First of all, we must bear in mind that the magnetic stripe is a technology that has been incorporated into credit cards for almost four decades. Starting from a rudimentary operation in which these magnetic strips stored data on a plastic strip and sitting on the card with an iron oxide coating (which generated the data on reading), although it has evolved in terms of materials and technological application, it has not evolved excessively as a concept.
This fact means that, logically, almost four decades of similar technology has generated by fraudulent uses, a real collection of options for cloning cards, stealing card data or simply making fraudulent use of a card.
In the search for alternative solutions in combination with the magnetic stripe, the EMV system appears.
Obviously, on paper, the main advantage of this system lies in the fact that it increases security.
Unlike the magnetic stripe, which stores data on the card itself, the use of an embedded chip became increasingly popular in the last years of the last century when it became clear that this technology guaranteed higher levels of security.
The fact that the information stored in the chips, and the need for a response from the devices used to generate the card authorization, made this use of a small microprocessor incorporated into the cards more effective, and in fact, little by little, in many countries it has been displacing the traditional card reader systems, which, although they still exist, are a kind of device in disuse for the future.
Replicating this type of card is much more complex than cloning an exclusive use card with a magnetic stripe. For this reason alone the security levels are already much higher, and, to this we must add the fact of the different operating models, remembering that the cards not only have their own smart chip but also have added levels of security starting with the personal identification numbers themselves that are not removed (another different issue is the subject of contact less payments).
The main problem lies in a universal fact: there is no total guaranteed protection for our cards in any case.
It is in the combination of security elements of the cards, the devices, and in the proper use of the cards by the user that we will find elements to minimize the risks, but these will still exist.
Evidently, displacing the risk of mechanical duplication inherent to magnetic stripe cards is already an achievement, but, this technology still has vulnerabilities such as malware attacks aimed at obtaining data that are not mitigated by the use of these cards since we must remember that not all transactions that we can perform require the physical presence of the card, that is, by simply using malicious software to capture data (something to which our cards are vulnerable) or by using such software to obtain personal data such as the card’s private access number, the criminal can fraudulently use our cards.
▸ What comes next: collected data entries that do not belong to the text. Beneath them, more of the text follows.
-- ==== Sys2Proof/Syntax.lean ====
section
/-! DEFINITION. The command set as syntax: ports, fault codes, the identifier tables and `Instr`, one
constructor per row of spec/opcode_table.json (30_encoding.md R91). Operands are the packet's fields as
bits; the header's SUB and reserved fields that must be 0 have no place here, the decoder checks them. -/

namespace Sys2Proof

/-- The two command ports (30_encoding.md R101). -/
inductive Port where
  | engine
  | filter
  deriving DecidableEq, Repr

/-- The fault codes of 60_exceptions.md R261, in the table's order. -/
inductive FaultCode where
  | illegalCommand
  | notActivated
  | badSampleRate
  | nonFiniteValue
  | unstableCutoff
  | filterNotConfigured
  | arithDomain
  deriving DecidableEq, Repr

/-- The ten global parameters (10_state.md R32, 30_encoding.md R98). -/
inductive ParamId where
  | unisonCount
  | unisonSpread
  | oscDetune
  | ampAttack
  | ampRelease
  | ampEnvBypass
  | preFilterVca
  | cutoff
  | resonance
  | filterMode
  deriving DecidableEq, Repr

/-- The note expressions that act (30_encoding.md R99). -/
inductive ExprId where
  | volume
  | tuning
  deriving DecidableEq, Repr

/-- The six filter responses (30_encoding.md R100). -/
inductive FilterMode where
  | lowpass
  | bandpass
  | highpass
  | notch
  | peak
  | allpass
  deriving DecidableEq, Repr

/-- The fields of an ADDR word (30_encoding.md R88), as bits. -/
structure Addr where
  noteId : BitVec 32
  port   : BitVec 16
  chan   : BitVec 8
  key    : BitVec 8
  deriving DecidableEq, Repr

/-- The 15 commands. VALUE operands are whole words, `p`, `e` and `m` are the header's SUB. -/
inductive Instr where
  | setSampleRate (sr : Word)
  | tick
  | endBlock
  | noteOn (a : Addr)
  | noteOff (a : Addr)
  | midi (status data1 data2 : Byte) (port : BitVec 16)
  | paramSet (p : Byte) (v : Word)
  | paramWrite (p : Byte) (v : Word)
  | pushParams
  | paramMod (p : Byte) (a : Addr) (v : Word)
  | noteExpr (e : Byte) (a : Addr) (v : Word)
  | fltSetCoef (key res srInv : Word)
  | fltSetMode (m : Byte)
  | fltProcess (l r : Word)
  | fltReset
  deriving DecidableEq, Repr

end Sys2Proof
end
It is very important to take this into account because, if indeed these chip cards are very effective in face-to-face use, nowadays a great majority of card frauds are committed precisely in operations or actions in which the card is not present and only the data is used.
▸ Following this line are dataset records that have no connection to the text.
-- ==== Sys2Proof/Machine/Core.lean ====
section
/-! DEFINITION. The machine behind the host's interface (Host/Core.lean). -/

def Sys2Proof.core : Host.Core :=
  { State := Sys2Proof.Machine.State,
    Fault := Sys2Proof.Machine.Fault,
    Refusal := Sys2Proof.Machine.Refusal,
    step := Sys2Proof.Machine.step,
    reset := Sys2Proof.Machine.State.reset }
end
If there is one thing we have learned over the last 20 years about card vulnerabilities, it is the need to constantly evolve protection systems.
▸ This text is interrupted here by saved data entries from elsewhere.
-- ==== Sys2Proof/Tests/Slice0.lean ====
section
/-! SUPPORT. Tests. Expected values are those of 95_test_vectors.md (the vector is named at each test) or
words written out from 30_encoding.md. The last part gives, for every statement with hypotheses, a state and
operands that meet them. -/

namespace Sys2Proof.Tests

set_option Elab.async false

open Sys2Proof.Machine

/-! ### Helpers -/

/-- The outcome is a next state with the property. -/
def ends (o : Host.Outcome State Fault Refusal) (f : State → Bool) : Bool :=
  match o with
  | .next t => f t
  | .fault _ => false
  | .refused _ => false

theorem next_of_ends {o : Host.Outcome State Fault Refusal} (f : State → Bool)
    (h : ends o f = true) : ∃ t, o = .next t ∧ f t = true := by
  cases o with
  | next t => exact ⟨t, rfl, h⟩
  | fault _ => cases h
  | refused _ => cases h

/-- An activated engine at 48 kHz with the given voices. -/
def live (vs : List Voice) : State :=
  { State.reset with
    engine := { Engine.reset with voices := vs, srInv := 1 / 48000, activated := true } }

/-- The engine at 22050 Hz with CUTOFF 200 and the given voices. -/
def unstable (vs : List Voice) : State :=
  { live vs with engine := { (live vs).engine with
      srInv := 1 / 22050, p := { ParamFile.reset with cutoff := 200 } } }

/-- The reference NUM, but for the elements of 1000 or more, which are not finite in it: enough to see the
check of a result. -/
def below1000 : NumOps Num := { ratNum with finite := some fun x => decide (x < 1000) }

/-- Exactly representable coefficients: g = 0, k = 1. -/
def unit1 : FilterUnit := { Over.FilterUnit.reset with k := 1, a1 := 1, coefValid := true }

/-- V-F2's record: G = K = 1, A1 = A2 = A3 = 1/3. -/
def unitThirds (m : FilterMode) : FilterUnit :=
  { Over.FilterUnit.reset with
    g := 1, k := 1, a1 := 1 / 3, a2 := 1 / 3, a3 := 1 / 3, coefValid := true, mode := m }

/-- An OFF voice that can be stepped. -/
def vOff : Voice :=
  { Over.Voice.reset with slots := List.replicate 7 ⟨0, 1 / 100, 0, 0⟩, flt := unit1 }

/-- A voice in HOLD with identity (0, 0, 69, 1). -/
def vHold : Voice :=
  { vOff with
    ident := ⟨0, 0, 69, 1⟩, env := .hold, level := 1, releaseFrom := 1, attackTime := 1 / 100
    releaseTime := 1 / 5, vcaBase := 1, cutoffBase := 69, resBase := 7 / 10 }

/-- The same voice in another envelope state at time t. -/
def vAt (env : Env) (t : Num) : Voice := { vHold with env := env, t := t }

/-- The same voice with another identity. -/
def vId (i : Identity) : Voice := { vHold with ident := i }

/-- The fault code of the engine port. -/
def ecode (s : State) : Option FaultCode := s.engine.fault.map FaultRecord.code

/-- The fault code of the filter port. -/
def fcode (s : State) : Option FaultCode := s.filter.fault.map FaultRecord.code

/-- Two numbers agree to 12 digits behind the point. -/
def near (x y : Num) : Bool := decide (x - y < 1 / 10 ^ 12) && decide (y - x < 1 / 10 ^ 12)

/-- A property of voice j. -/
def voiceIs (j : Nat) (f : Voice → Bool) (s : State) : Bool :=
  match s.engine.voices[j]? with
  | some v => f v
  | none => false

/-- A filter port with the given unit. -/
def filterWith (fu : FilterUnit) : State :=
  { State.reset with filter := { Over.FilterPort.reset with fu0 := fu } }

/-- The words as bytes in the buffer of a port whose turn it is. -/
def fed (p : Port) (ws : List Word) (s : State) : State :=
  { setPortBytes p (bytesOfWords ws) s with turn := p }

abbrev w0 : Word := 0#64
abbrev wOne : Word := 0x3FF0000000000000#64
abbrev wHalf : Word := 0x3FE0000000000000#64
abbrev wNan : Word := 0x7FF8000000000000#64
abbrev wInf : Word := 0x7FF0000000000000#64
abbrev w200 : Word := 0x4069000000000000#64
abbrev w48000 : Word := 0x40E7700000000000#64
abbrev w20 : Word := 0x403400068DB8BAC7#64
abbrev wInv48000 : Word := 0x3EF5D867C3ECE2A5#64
abbrev aAll : Addr := ⟨0xFFFFFFFF#32, 0xFFFF#16, 0xFF#8, 0xFF#8⟩
abbrev a69 : Addr := ⟨1#32, 0#16, 0#8, 69#8⟩

/-! ### Decoding: each row's word from 30_encoding.md R86 to R91 -/

theorem test_decode_setSampleRate : decodeWords .engine [0x0000000000000001#64, w48000] =
    .packet (.setSampleRate w48000) 2 := by decide

theorem test_decode_tick : decodeWords .engine [0x0000000000000002#64] = .packet .tick 1 := by decide

theorem test_decode_endBlock :
    decodeWords .engine [0x0000000000000003#64] = .packet .endBlock 1 := by decide

/-- The ADDR word of V-D2. -/
theorem test_decode_noteOn : decodeWords .engine [0x0000000000000010#64, 0x43010000FFFFFFFF#64] =
    .packet (.noteOn ⟨0xFFFFFFFF#32, 0#16, 1#8, 67#8⟩) 2 := by decide

theorem test_decode_noteOff : decodeWords .engine [0x0000000000000011#64, 0xFFFFFFFF00000002#64] =
    .packet (.noteOff ⟨2#32, 0xFFFF#16, 0xFF#8, 0xFF#8⟩) 2 := by decide

/-- V-D2. -/
theorem test_decode_midi : decodeWords .engine [0x0000006448930012#64] =
    .packet (.midi 0x93#8 72#8 100#8 0#16) 1 := by decide

theorem test_decode_paramSet : decodeWords .engine [0x0000000000000720#64, w200] =
    .packet (.paramSet 7#8 w200) 2 := by decide

theorem test_decode_paramWrite : decodeWords .engine [0x0000000000000421#64, w0] =
    .packet (.paramWrite 4#8 w0) 2 := by decide

theorem test_decode_pushParams :
    decodeWords .engine [0x0000000000000022#64] = .packet .pushParams 1 := by decide

theorem test_decode_paramMod :
    decodeWords .engine [0x0000000000000828#64, 0x3C01000200000009#64, wHalf] =
      .packet (.paramMod 8#8 ⟨9#32, 2#16, 1#8, 60#8⟩ wHalf) 3 := by decide

theorem test_decode_noteExpr :
    decodeWords .engine [0x0000000000000129#64, 0x3C00000000000002#64, wOne] =
      .packet (.noteExpr 1#8 ⟨2#32, 0#16, 0#8, 60#8⟩ wOne) 3 := by decide

/-- P6. -/
theorem test_decode_fltSetCoef :
    decodeWords .filter [0x0000000000000030#64, 0x4051400000000000#64, wHalf, wInv48000] =
      .packet (.fltSetCoef 0x4051400000000000#64 wHalf wInv48000) 4 := by decide

theorem test_decode_fltSetMode :
    decodeWords .filter [0x0000000000000231#64] = .packet (.fltSetMode 2#8) 1 := by decide

theorem test_decode_fltProcess : decodeWords .filter [0x0000000000000032#64, wOne, w0] =
    .packet (.fltProcess wOne w0) 3 := by decide

theorem test_decode_fltReset :
    decodeWords .filter [0x0000000000000033#64] = .packet .fltReset 1 := by decide

/-- V-D1: reserved opcodes, and an opcode of the other port, at the header. -/
theorem test_decode_bad_opcode :
    decodeWords .engine [0#64] = .reject .reservedOpcode 0#64 1 ∧
    decodeWords .engine [4#64] = .reject .reservedOpcode 4#64 1 ∧
    decodeWords .engine [0x30#64] = .reject .otherPort 0x30#64 1 ∧
    decodeWords .filter [2#64] = .reject .otherPort 2#64 1 := by decide

/-- V-D1: a reserved bit, a SUB where none is allowed, and a reserved bit before a NaN. -/
theorem test_decode_bad_header :
    decodeWords .engine [0x0000000000100002#64] = .reject .reservedField 0x100002#64 1 ∧
    decodeWords .engine [0x0000000000000102#64] = .reject .badSub 0x102#64 1 ∧
    decodeWords .engine [0x0000010000000720#64, wNan] = .reject .reservedField 0x10000000720#64 2 ∧
    decodeWords .engine [0x000000643C900112#64] = .reject .reservedField 0x643C900112#64 1 ∧
    decodeWords .filter [0x0000000000000631#64] = .reject .badSub 0x631#64 1 := by decide

/-- V-D1: addresses. -/
theorem test_decode_bad_addr :
    decodeWords .engine [0x10#64, 0x3CFF000000000001#64] = .reject .indefiniteAddr 0x10#64 2 ∧
    decodeWords .engine [0x10#64, 0x3C10000000000001#64] = .reject .illegalAddr 0x10#64 2 ∧
    decodeWords .engine [0x11#64, 0x3C00FFFE00000001#64] = .reject .illegalAddr 0x11#64 2 ∧
    decodeWords .engine [0x00FFFF643C900012#64] =
      .reject .negativeMidiPort 0x00FFFF643C900012#64 1 := by decide

/-- A packet whose operand words have not arrived holds; seven bytes hold no word (20_memory.md R75). -/
theorem test_decode_holds :
    decodeWords .engine [0x10#64] = .hold ∧ decode .engine (List.replicate 7 0#8) = .hold := by decide

/-- 00_scope.md R10: 1, -2, the largest value, the smallest normal and subnormal ones, and both zeros. -/
theorem test_toNum :
    [wOne, 0xC000000000000000#64, 0x7FEFFFFFFFFFFFFF#64, 0x0010000000000000#64, 1#64,
        0x8000000000000001#64, 0x8000000000000000#64, w0].map (toNum ratNum) =
      [1, -2, mkRat ((2 ^ 53 - 1) * 2 ^ 971) 1, mkRat 1 (2 ^ 1022), mkRat 1 (2 ^ 1074),
        mkRat (-1) (2 ^ 1074), 0, 0] := by
  decide +kernel

/-! ### WellFormed: one ill-formed term for each check -/

theorem test_wf_value : ¬ (Instr.setSampleRate wNan).WellFormed ∧ ¬ (Instr.paramSet 10#8 wInf).WellFormed ∧
    ¬ (Instr.paramWrite 0#8 wNan).WellFormed ∧ ¬ (Instr.paramMod 5#8 aAll wNan).WellFormed ∧
    ¬ (Instr.noteExpr 9#8 aAll wInf).WellFormed ∧ ¬ (Instr.fltSetCoef w0 wNan w0).WellFormed ∧
    ¬ (Instr.fltProcess w0 wInf).WellFormed := by
  unfold Instr.WellFormed; decide

theorem test_wf_port : ¬ (Instr.noteOff ⟨0#32, 0xFFFE#16, 0#8, 0#8⟩).WellFormed := by
  unfold Instr.WellFormed; decide

theorem test_wf_chan_low : ¬ (Instr.noteOff ⟨0#32, 0#16, 0xFE#8, 0#8⟩).WellFormed := by
  unfold Instr.WellFormed; decide

theorem test_wf_chan_high : ¬ (Instr.noteOff ⟨0#32, 0#16, 16#8, 0#8⟩).WellFormed := by
  unfold Instr.WellFormed; decide

theorem test_wf_key : ¬ (Instr.noteExpr 0#8 ⟨0#32, 0#16, 0#8, 0xFE#8⟩ w0).WellFormed := by
  unfold Instr.WellFormed; decide

theorem test_wf_definite : ¬ (Instr.noteOn aAll).WellFormed ∧ (Instr.noteOff aAll).WellFormed := by
  unfold Instr.WellFormed; decide

theorem test_wf_mode : ¬ (Instr.fltSetMode 6#8).WellFormed ∧ (Instr.fltSetMode 5#8).WellFormed := by
  unfold Instr.WellFormed; decide

theorem test_wf_midi_port :
    ¬ (Instr.midi 0x90#8 60#8 1#8 0xFFFF#16).WellFormed ∧ (Instr.midi 0x90#8 60#8 1#8 0#16).WellFormed := by
  unfold Instr.WellFormed; decide

/-! ### One step per test -/

/-- V-O2: key 69 with one copy at 48 kHz has DPHASE 11/1200, whatever ENV. -/
theorem test_setSampleRate_pitch :
    ends (exec (.setSampleRate w48000) (live [{ vHold with env := .off }]))
      (voiceIs 0 fun v => v.slots.map Over.Slot.dphase ==
        [11 / 1200, 1 / 100, 1 / 100, 1 / 100, 1 / 100, 1 / 100, 1 / 100]) = true := by
  decide +kernel

/-- V-S2: from reset, 20.0 faults for the OFF voices and 20.0001 succeeds. -/
theorem test_setSampleRate_unstable :
    ends (exec (.setSampleRate 0x4034000000000000#64) State.reset)
      (fun t => ecode t == some .unstableCutoff && !t.engine.activated) = true ∧
    ends (exec (.setSampleRate 0x403400068DB8BAC7#64) State.reset)
      (fun t => ecode t == none && t.engine.activated) = true := by
  decide +kernel

/-- V-E1, step 479: T reaches ATTACK_TIME and enters HOLD at 1; step 478 is at 479/480. -/
theorem test_tick_attack :
    ends (exec .tick (live [vAt .attack (479 / 48000)]))
      (voiceIs 0 fun v => v.env == .hold && v.level == 1) = true ∧
    ends (exec .tick (live [vAt .attack (478 / 48000)]))
      (voiceIs 0 fun v => v.env == .attack && v.level == 479 / 480) = true := by
  decide +kernel

/-- P1's first frame is (0, 0), for dpw(d, d) = 0, and the phase has moved by DPHASE (V-O1). -/
theorem test_tick_first_frame :
    ends (exec .tick (live [{ vHold with slots := List.replicate 7 ⟨0, 11 / 1200, 1, 1⟩ }]))
      (fun t => t.engine.audioOut == [[0, 0]] && t.engine.tickInBlock == 1 &&
        voiceIs 0 (fun v => v.slots.map Over.Slot.phase == [11 / 1200, 0, 0, 0, 0, 0, 0]) t) = true := by
  decide +kernel

/-- V-N3 step 5: no TICK in the block, one record for the stolen identity. -/
theorem test_endBlock_stolen :
    ends (exec .endBlock { live [vHold] with
        engine := { (live [vHold]).engine with terminated := [⟨0, 0, 10, 10⟩] } })
      (fun t => t.engine.noteEndFifo == [⟨⟨0, 0, 10, 10⟩, 0⟩] && t.engine.terminated == [] &&
        t.engine.polyCount == 1) = true := by
  decide +kernel

/-- P2: three TICKs, a NEWLY_OFF voice: record (0, 0, 60, 7, 2), voice OFF with its identity. -/
theorem test_endBlock_reap :
    ends (exec .endBlock { State.reset with engine := { Engine.reset with
        voices := [vOff, { vHold with ident := ⟨0, 0, 60, 7⟩, env := .newlyOff }], tickInBlock := 3 } })
      (fun t => t.engine.noteEndFifo == [⟨⟨0, 0, 60, 7⟩, 2⟩] && t.engine.polyCount == 0 &&
        t.engine.tickInBlock == 0 &&
        voiceIs 1 (fun v => v.env == .off && v.ident == ⟨0, 0, 60, 7⟩) t) = true := by
  decide +kernel

/-- V-A1. -/
theorem test_noteOn_activates :
    ends (exec (.noteOn a69) (live [vOff]))
      (voiceIs 0 fun v => v.ident == ⟨0, 0, 69, 1⟩ && v.env == .attack && v.level == 0 &&
        v.unison == 3 && near v.norm (57735026919 / 10 ^ 11) &&
        v.slots.map Over.Slot.panL == [1, 1, 0, 0, 0, 0, 0] &&
        v.slots.map Over.Slot.panR == [0, 1, 1, 0, 0, 0, 0] && v.flt.k == 6 / 10 &&
        near v.flt.g (28805896209 / 10 ^ 12)) = true := by
  decide +kernel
Keeping a technology unchanged for a long time means exposing the risks of vulnerabilities exponentially. In the future, payment models, which seem to be evolving more and more towards the non-physical use of cards, will be accompanied by security and barrier systems between the cards (chips) and the payment devices, with an ever-increasing search for efficiency in both areas.
On the other hand, we have also been contemplating over time the evolution in the use of cards from a practical point of view, with experiences of all kinds including, for example, those that seek to increase the presence of the user in transactions through, for example, logging into bank accounts associated with the card, as an added element of protection, something already in practice in some countries around the world in a quick and simple way, and above all adding even more levels of guarantee and security.